WHAT YOU HAVE TO DO — Write out every line exactly, from the first line of the records below through the line that contains "def State.stopCopies (s".

RECORDS SUPPLIED —
◆ ◆ ◆ ◆ ◆ ◆ ◆
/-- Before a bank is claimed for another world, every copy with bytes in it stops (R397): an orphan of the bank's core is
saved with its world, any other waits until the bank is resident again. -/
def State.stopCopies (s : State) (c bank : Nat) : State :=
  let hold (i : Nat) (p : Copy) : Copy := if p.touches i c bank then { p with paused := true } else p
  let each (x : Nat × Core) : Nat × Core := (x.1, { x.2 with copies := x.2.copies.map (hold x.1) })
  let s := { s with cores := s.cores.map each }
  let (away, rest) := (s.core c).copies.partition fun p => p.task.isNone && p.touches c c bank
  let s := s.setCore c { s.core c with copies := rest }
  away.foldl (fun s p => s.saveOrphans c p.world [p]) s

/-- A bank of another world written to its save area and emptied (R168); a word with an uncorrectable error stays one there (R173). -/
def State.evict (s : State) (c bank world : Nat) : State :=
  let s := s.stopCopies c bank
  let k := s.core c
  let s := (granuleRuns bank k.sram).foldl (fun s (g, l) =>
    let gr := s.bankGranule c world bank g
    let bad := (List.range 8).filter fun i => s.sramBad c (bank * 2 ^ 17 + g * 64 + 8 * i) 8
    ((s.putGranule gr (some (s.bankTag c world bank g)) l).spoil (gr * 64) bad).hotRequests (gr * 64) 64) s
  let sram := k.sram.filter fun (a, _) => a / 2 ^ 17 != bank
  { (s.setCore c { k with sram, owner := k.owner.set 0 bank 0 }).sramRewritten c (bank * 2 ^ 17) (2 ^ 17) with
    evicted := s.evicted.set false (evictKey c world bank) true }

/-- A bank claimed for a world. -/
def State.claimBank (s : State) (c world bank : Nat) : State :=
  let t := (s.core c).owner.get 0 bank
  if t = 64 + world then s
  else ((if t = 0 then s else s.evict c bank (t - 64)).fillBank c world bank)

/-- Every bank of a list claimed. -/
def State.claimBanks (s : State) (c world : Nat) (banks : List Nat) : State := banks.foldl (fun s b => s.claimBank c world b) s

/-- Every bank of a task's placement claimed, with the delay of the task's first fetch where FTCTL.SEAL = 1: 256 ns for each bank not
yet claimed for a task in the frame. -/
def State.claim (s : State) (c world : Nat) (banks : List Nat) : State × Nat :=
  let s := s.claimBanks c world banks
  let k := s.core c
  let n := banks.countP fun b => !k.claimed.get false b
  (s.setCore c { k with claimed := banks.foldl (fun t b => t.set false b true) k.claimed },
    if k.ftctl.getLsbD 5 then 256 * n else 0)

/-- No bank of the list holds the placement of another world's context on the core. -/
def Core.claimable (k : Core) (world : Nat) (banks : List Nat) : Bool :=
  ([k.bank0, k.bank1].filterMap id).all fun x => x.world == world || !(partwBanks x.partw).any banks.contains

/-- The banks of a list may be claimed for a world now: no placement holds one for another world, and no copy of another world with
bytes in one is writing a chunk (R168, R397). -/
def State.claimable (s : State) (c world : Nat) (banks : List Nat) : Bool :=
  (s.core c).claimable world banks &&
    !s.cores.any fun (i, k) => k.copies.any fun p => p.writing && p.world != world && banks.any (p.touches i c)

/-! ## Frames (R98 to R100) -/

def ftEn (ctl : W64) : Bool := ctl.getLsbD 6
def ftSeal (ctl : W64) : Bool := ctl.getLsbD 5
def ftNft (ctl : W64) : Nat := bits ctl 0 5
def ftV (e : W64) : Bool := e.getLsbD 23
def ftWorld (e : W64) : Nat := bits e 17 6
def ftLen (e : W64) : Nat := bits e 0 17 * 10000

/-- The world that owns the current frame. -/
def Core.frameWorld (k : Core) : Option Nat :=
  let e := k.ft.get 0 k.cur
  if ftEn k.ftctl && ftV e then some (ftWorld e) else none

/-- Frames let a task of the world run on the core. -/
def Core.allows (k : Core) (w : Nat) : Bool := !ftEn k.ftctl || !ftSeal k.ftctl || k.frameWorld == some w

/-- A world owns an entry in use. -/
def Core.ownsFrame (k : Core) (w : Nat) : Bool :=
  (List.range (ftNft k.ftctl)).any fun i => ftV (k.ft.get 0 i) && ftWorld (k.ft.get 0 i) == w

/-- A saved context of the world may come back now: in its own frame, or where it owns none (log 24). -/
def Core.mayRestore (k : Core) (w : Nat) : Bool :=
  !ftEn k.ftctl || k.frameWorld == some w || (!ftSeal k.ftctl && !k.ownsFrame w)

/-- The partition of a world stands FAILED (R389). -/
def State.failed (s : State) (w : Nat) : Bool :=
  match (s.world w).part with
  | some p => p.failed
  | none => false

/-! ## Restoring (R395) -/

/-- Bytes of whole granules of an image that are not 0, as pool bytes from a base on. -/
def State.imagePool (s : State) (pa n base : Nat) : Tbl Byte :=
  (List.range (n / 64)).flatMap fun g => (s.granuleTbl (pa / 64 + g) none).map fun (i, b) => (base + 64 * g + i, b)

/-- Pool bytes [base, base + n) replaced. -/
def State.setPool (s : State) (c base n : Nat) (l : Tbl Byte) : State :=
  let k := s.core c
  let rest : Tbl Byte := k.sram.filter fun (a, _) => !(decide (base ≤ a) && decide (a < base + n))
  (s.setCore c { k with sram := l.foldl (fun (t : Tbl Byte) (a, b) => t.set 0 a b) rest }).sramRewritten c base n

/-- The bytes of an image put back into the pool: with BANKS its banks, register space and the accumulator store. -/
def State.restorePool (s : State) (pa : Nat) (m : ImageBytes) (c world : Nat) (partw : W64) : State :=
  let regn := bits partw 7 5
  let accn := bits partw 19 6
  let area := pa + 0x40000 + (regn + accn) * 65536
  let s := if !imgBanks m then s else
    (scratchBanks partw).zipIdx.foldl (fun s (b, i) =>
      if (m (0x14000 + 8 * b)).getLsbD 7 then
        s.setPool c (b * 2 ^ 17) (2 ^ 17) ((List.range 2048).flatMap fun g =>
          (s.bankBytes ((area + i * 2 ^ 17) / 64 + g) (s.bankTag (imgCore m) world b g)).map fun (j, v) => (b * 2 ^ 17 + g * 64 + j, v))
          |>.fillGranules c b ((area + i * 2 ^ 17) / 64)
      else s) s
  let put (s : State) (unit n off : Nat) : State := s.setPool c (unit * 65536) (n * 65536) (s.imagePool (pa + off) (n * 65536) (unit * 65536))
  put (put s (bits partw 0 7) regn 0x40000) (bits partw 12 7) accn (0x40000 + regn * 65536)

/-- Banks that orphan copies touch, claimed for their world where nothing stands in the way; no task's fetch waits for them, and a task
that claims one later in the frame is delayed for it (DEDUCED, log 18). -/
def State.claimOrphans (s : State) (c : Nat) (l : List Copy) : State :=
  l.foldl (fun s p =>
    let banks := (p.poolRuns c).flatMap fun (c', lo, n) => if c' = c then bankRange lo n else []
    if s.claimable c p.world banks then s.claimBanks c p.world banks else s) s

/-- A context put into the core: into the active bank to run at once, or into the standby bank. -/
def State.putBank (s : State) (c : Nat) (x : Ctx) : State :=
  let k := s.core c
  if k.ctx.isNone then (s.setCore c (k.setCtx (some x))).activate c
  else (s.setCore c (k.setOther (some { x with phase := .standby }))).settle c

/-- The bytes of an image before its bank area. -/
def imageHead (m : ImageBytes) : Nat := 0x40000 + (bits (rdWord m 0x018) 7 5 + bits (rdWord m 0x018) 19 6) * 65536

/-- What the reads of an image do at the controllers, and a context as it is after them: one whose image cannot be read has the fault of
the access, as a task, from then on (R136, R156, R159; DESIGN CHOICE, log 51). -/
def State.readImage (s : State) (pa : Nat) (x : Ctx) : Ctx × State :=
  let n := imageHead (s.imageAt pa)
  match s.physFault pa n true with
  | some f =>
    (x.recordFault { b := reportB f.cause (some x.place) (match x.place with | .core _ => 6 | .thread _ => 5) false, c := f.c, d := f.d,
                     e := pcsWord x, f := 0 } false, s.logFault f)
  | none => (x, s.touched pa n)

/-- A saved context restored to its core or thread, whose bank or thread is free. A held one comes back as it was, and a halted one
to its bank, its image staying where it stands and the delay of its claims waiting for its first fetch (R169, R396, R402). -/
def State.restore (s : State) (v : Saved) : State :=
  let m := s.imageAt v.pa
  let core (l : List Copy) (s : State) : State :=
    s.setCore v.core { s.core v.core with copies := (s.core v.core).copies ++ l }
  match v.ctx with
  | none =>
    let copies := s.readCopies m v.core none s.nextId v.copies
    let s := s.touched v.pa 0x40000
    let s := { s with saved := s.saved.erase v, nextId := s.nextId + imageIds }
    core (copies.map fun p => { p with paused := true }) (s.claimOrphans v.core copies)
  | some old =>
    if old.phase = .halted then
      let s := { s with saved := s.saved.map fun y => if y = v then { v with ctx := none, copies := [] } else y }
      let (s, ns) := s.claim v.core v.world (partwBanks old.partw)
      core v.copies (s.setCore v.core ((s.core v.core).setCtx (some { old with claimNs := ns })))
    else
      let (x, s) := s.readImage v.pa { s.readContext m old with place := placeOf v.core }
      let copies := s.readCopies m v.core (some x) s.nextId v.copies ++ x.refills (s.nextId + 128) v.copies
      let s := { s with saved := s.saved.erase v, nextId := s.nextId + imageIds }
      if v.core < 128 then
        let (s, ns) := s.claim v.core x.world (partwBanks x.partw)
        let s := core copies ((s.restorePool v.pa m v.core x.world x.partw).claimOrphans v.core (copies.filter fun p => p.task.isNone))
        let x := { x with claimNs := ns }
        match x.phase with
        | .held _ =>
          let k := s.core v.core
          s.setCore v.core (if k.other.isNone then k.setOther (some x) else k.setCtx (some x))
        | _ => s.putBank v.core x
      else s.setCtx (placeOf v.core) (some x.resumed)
◆ ◆ ◆ ◆ ◆ ◆ ◆
OUTPUT BELOW —
/-- Before a bank is claimed for another world, every copy with bytes in it stops (R397): an orphan of the bank's core is
saved with its world, any other waits until the bank is resident again. -/
def State.stopCopies (s : State) (c bank : Nat) : State :=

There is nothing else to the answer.